## WHAT YOU NEED TO DO:
Please copy out the entries below exactly, beginning with the line that contains "t.sm.condition = .low" and ending with the line that contains "(t.pocket p).fl.records.map (·.kind)", and include nothing outside that span.

Collected data entries:
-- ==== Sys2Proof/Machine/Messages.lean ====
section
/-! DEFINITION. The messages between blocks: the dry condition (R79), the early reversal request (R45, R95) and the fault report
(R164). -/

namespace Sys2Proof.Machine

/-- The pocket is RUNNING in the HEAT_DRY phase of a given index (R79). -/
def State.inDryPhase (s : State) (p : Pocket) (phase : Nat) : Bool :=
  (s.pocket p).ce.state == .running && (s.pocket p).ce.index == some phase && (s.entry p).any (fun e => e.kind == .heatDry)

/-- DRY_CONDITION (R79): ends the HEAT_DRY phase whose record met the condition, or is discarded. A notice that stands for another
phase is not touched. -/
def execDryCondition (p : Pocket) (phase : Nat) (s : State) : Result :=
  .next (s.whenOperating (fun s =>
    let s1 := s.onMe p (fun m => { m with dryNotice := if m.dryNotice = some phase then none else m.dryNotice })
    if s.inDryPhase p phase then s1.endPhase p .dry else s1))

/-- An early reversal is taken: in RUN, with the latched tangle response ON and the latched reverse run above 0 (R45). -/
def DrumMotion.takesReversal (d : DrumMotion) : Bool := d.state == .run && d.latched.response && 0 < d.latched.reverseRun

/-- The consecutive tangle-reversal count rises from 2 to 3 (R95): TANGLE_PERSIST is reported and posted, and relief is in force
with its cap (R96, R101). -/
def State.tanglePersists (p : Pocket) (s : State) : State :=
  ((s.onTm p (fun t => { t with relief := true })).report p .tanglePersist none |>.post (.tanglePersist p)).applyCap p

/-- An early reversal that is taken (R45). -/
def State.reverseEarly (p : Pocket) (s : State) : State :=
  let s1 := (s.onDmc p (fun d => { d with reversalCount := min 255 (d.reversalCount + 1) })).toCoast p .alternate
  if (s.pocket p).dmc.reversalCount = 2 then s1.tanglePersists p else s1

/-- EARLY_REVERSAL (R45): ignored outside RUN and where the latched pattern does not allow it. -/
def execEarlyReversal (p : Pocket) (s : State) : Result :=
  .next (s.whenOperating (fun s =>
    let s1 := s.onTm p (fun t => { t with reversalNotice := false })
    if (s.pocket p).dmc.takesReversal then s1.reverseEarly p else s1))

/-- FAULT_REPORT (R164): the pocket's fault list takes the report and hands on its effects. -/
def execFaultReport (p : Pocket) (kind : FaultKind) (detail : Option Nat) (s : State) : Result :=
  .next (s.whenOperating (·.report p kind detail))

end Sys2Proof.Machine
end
==
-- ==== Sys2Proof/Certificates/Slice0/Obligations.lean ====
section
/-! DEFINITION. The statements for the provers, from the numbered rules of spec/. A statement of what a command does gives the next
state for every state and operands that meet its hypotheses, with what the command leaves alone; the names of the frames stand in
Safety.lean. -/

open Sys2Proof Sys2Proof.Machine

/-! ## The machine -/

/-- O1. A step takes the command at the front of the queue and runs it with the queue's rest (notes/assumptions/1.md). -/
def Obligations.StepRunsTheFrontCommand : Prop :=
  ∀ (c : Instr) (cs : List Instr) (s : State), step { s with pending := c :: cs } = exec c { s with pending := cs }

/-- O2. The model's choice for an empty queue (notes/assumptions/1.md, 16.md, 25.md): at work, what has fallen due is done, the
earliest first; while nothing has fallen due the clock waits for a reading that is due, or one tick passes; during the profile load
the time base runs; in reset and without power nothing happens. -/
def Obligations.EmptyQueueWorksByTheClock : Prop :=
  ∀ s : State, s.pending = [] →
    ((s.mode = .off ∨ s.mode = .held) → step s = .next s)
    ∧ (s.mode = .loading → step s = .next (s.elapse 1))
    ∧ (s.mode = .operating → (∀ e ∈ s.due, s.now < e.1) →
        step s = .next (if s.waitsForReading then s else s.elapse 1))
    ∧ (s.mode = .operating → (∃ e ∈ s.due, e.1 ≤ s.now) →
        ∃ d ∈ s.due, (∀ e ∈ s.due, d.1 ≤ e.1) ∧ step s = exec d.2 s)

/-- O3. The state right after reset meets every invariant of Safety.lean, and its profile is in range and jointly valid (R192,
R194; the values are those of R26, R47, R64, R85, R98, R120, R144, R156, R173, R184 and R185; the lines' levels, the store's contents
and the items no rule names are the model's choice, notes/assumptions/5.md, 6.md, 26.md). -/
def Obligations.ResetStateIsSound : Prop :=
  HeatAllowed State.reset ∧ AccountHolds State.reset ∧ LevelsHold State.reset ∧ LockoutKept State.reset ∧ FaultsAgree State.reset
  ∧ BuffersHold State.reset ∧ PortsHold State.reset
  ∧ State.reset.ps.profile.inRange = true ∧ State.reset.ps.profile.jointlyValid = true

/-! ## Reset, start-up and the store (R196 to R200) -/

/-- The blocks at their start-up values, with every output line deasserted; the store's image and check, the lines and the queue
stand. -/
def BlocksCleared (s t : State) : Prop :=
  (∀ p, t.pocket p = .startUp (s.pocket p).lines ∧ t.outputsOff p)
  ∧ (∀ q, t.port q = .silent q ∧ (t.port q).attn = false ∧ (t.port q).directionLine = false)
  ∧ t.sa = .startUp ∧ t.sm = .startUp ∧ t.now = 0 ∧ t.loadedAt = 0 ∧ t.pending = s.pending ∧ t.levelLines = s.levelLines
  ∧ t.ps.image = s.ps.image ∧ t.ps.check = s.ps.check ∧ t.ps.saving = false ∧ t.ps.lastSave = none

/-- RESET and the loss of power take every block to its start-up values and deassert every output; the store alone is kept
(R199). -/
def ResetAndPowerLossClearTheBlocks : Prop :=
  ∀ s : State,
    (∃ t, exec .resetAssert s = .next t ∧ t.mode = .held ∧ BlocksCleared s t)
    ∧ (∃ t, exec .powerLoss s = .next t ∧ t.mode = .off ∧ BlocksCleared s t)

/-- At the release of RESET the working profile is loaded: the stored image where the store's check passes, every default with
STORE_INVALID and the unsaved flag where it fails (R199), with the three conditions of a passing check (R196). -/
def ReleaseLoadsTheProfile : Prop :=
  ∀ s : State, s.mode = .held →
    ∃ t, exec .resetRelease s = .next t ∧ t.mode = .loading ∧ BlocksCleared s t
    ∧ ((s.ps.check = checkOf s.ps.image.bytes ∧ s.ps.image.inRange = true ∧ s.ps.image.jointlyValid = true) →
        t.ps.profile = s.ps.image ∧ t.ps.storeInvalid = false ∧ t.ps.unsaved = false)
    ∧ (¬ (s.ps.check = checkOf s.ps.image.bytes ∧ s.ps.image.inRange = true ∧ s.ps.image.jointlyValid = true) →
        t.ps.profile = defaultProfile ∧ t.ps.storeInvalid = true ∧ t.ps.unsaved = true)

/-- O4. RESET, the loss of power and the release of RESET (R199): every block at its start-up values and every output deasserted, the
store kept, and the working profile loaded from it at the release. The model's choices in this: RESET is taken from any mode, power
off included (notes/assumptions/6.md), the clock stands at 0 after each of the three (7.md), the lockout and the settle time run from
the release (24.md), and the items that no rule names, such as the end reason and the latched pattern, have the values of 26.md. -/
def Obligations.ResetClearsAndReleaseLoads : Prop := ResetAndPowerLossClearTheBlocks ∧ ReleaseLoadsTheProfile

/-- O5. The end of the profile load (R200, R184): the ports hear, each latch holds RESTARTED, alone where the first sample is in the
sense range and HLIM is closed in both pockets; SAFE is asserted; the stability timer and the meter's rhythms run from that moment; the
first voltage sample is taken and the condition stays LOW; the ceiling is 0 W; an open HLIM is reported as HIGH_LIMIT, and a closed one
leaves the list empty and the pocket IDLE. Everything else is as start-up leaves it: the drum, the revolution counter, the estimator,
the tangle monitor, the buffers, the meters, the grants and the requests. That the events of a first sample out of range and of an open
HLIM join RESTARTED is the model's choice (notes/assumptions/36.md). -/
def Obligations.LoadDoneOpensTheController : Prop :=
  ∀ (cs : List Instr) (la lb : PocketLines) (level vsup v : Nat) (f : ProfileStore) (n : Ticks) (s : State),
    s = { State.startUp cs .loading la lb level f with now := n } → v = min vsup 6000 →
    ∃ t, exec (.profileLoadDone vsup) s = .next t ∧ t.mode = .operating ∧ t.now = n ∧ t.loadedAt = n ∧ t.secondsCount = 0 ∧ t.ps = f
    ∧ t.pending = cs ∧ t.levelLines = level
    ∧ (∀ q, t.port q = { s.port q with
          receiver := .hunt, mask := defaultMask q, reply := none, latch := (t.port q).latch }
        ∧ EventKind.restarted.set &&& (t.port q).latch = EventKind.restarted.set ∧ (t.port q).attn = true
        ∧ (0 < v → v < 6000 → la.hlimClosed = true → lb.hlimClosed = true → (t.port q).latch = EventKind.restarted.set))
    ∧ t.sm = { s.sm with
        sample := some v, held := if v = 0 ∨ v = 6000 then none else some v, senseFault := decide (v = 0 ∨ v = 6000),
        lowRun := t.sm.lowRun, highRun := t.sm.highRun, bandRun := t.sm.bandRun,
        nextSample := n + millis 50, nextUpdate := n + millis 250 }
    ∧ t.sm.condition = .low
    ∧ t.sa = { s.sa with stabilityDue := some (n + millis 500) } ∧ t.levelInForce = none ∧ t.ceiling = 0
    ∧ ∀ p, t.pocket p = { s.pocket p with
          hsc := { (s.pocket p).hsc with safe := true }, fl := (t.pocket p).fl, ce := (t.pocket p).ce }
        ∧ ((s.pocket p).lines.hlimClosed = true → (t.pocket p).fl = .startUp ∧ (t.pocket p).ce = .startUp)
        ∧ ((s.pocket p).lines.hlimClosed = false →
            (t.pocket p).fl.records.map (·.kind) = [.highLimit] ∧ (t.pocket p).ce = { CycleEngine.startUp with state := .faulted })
==
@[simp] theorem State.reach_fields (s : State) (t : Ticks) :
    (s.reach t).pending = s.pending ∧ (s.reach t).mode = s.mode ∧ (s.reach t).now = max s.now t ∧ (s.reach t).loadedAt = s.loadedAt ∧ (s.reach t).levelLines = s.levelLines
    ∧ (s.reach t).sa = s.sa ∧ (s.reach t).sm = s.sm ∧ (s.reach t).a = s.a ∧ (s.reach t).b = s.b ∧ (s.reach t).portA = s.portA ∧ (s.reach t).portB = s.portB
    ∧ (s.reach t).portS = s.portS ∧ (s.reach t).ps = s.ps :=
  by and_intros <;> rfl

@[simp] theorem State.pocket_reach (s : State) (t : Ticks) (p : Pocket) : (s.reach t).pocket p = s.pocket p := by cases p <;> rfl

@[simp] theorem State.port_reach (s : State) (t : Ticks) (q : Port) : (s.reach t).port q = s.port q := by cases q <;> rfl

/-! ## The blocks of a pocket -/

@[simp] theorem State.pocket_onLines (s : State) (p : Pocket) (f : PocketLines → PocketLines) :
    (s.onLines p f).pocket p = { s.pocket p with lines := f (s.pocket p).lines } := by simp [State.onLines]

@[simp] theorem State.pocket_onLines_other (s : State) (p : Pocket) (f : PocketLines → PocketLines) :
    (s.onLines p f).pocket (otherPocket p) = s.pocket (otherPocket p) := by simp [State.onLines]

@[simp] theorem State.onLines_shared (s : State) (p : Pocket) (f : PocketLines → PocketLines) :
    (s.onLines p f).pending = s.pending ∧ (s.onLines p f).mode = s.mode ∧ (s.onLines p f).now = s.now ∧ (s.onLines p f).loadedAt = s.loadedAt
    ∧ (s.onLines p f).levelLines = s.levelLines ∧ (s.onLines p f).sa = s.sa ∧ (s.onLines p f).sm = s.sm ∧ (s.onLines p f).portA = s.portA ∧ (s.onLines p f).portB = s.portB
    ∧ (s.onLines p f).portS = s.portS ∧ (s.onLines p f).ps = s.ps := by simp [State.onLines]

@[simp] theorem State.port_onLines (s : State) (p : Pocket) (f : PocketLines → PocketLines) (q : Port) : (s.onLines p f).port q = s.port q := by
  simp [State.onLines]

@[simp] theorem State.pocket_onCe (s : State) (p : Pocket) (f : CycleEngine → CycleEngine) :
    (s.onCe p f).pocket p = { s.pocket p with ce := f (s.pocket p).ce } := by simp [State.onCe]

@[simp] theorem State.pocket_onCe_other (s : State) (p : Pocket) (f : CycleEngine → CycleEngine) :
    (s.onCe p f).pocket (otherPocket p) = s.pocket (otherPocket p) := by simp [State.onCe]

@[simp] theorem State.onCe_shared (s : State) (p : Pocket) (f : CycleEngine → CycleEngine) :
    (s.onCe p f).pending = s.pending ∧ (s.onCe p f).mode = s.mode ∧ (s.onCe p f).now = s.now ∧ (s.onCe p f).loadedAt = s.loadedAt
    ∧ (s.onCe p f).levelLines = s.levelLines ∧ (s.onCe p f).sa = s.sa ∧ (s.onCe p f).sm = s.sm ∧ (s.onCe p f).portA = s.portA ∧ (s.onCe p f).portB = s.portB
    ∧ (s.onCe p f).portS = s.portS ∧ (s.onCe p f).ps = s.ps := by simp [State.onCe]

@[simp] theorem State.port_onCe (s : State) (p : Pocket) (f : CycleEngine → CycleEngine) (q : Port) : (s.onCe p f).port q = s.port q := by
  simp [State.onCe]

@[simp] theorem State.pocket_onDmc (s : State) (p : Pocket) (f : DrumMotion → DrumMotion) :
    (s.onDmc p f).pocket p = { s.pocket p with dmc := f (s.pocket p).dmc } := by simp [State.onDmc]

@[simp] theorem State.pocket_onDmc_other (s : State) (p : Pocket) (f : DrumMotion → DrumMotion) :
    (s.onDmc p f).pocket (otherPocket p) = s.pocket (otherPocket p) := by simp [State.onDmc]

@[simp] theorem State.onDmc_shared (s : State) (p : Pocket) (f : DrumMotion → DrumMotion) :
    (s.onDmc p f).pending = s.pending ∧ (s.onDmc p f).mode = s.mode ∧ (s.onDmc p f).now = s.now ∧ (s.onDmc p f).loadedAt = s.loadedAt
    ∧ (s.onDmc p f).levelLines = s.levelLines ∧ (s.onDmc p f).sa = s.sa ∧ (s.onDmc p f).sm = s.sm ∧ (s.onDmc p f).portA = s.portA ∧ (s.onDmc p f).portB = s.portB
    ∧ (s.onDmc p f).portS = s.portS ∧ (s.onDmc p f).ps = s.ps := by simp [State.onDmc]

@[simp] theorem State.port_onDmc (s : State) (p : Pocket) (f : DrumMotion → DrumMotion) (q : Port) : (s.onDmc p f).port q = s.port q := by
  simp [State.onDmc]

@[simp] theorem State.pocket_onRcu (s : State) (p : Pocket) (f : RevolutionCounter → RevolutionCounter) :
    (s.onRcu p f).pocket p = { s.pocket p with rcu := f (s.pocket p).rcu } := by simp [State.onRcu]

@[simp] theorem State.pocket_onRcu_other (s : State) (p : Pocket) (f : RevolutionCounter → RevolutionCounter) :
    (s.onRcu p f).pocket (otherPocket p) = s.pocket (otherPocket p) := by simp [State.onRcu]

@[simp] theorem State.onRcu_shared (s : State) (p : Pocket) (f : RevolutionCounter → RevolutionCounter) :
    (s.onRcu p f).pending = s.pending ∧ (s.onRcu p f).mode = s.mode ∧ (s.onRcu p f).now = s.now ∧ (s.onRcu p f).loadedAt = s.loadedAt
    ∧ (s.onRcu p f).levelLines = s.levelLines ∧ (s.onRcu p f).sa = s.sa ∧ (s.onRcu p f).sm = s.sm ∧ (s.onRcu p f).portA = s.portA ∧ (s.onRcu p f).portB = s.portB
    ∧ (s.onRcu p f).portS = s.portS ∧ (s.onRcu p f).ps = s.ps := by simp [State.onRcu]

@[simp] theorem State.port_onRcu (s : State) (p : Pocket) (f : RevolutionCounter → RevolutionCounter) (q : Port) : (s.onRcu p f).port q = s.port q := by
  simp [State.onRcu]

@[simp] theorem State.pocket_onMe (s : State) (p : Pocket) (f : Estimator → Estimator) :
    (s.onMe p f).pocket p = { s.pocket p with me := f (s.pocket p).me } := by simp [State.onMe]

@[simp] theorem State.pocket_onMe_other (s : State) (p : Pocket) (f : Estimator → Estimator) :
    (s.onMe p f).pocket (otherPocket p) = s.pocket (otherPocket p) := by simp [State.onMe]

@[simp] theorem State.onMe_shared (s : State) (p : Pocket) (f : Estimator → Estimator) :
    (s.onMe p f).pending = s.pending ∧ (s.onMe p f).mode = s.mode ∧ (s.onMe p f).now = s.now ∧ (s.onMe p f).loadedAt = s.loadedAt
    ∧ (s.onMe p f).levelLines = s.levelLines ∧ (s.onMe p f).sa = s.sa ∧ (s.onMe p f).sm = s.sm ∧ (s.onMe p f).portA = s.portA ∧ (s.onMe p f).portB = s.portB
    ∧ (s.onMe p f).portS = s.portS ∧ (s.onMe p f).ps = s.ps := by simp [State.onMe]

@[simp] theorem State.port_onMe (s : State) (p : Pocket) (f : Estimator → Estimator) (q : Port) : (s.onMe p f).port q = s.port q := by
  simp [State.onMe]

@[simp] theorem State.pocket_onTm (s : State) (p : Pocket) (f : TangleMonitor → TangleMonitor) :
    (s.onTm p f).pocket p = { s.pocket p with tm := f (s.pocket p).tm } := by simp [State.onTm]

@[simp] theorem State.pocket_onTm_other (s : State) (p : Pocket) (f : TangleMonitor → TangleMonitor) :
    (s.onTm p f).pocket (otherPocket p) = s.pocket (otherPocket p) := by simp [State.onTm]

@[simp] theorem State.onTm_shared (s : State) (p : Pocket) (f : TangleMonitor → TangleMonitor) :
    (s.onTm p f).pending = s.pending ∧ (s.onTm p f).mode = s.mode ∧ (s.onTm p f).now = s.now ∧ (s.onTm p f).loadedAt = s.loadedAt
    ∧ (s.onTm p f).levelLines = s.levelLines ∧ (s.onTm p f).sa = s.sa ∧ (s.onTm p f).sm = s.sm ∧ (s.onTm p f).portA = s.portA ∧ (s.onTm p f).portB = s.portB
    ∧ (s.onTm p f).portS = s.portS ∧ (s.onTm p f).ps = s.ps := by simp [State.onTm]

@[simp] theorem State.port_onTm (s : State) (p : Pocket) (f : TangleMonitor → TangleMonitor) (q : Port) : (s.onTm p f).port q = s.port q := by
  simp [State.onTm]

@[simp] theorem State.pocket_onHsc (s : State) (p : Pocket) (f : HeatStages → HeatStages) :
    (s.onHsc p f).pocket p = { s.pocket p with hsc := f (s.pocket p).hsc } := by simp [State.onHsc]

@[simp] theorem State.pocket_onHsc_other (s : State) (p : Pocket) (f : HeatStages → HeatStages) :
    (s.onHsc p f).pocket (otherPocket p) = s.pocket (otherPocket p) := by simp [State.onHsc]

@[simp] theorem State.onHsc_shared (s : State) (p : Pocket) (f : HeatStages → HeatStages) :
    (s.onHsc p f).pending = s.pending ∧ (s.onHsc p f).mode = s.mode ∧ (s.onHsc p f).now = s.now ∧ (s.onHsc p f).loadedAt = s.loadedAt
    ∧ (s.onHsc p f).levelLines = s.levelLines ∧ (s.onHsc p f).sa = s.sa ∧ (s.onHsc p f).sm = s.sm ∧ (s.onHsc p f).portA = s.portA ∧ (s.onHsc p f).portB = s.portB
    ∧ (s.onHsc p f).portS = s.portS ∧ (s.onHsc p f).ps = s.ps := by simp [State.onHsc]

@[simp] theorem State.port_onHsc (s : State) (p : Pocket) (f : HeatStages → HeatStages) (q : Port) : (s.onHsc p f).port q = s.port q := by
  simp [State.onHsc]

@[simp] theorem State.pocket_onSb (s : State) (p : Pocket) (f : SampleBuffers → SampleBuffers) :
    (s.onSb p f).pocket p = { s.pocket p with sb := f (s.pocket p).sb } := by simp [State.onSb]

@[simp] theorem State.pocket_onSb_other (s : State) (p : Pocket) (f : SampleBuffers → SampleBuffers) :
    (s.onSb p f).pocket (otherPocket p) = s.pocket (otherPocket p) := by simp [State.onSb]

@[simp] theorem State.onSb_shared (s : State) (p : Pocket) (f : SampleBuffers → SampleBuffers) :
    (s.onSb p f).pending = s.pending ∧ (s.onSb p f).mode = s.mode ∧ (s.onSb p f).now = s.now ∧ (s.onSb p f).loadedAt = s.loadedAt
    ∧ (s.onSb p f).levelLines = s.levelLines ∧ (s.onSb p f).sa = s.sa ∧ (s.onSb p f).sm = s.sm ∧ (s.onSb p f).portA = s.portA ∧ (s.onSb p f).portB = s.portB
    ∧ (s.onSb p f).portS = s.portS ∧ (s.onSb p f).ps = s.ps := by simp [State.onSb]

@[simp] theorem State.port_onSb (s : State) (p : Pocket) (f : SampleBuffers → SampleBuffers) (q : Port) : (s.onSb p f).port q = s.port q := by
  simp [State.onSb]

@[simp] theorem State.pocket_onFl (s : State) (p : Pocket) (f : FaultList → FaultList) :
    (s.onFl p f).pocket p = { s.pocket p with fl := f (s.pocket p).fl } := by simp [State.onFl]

## PROBLEM SOLUTION:
    ∧ t.sm.condition = .low
    ∧ t.sa = { s.sa with stabilityDue := some (n + millis 500) } ∧ t.levelInForce = none ∧ t.ceiling = 0
    ∧ ∀ p, t.pocket p = { s.pocket p with
          hsc := { (s.pocket p).hsc with safe := true }, fl := (t.pocket p).fl, ce := (t.pocket p).ce }
        ∧ ((s.pocket p).lines.hlimClosed = true → (t.pocket p).fl = .startUp ∧ (t.pocket p).ce = .startUp)
        ∧ ((s.pocket p).lines.hlimClosed = false →
            (t.pocket p).fl.records.map (·.kind) = [.highLimit] ∧ (t.pocket p).ce = { CycleEngine.startUp with state := .faulted })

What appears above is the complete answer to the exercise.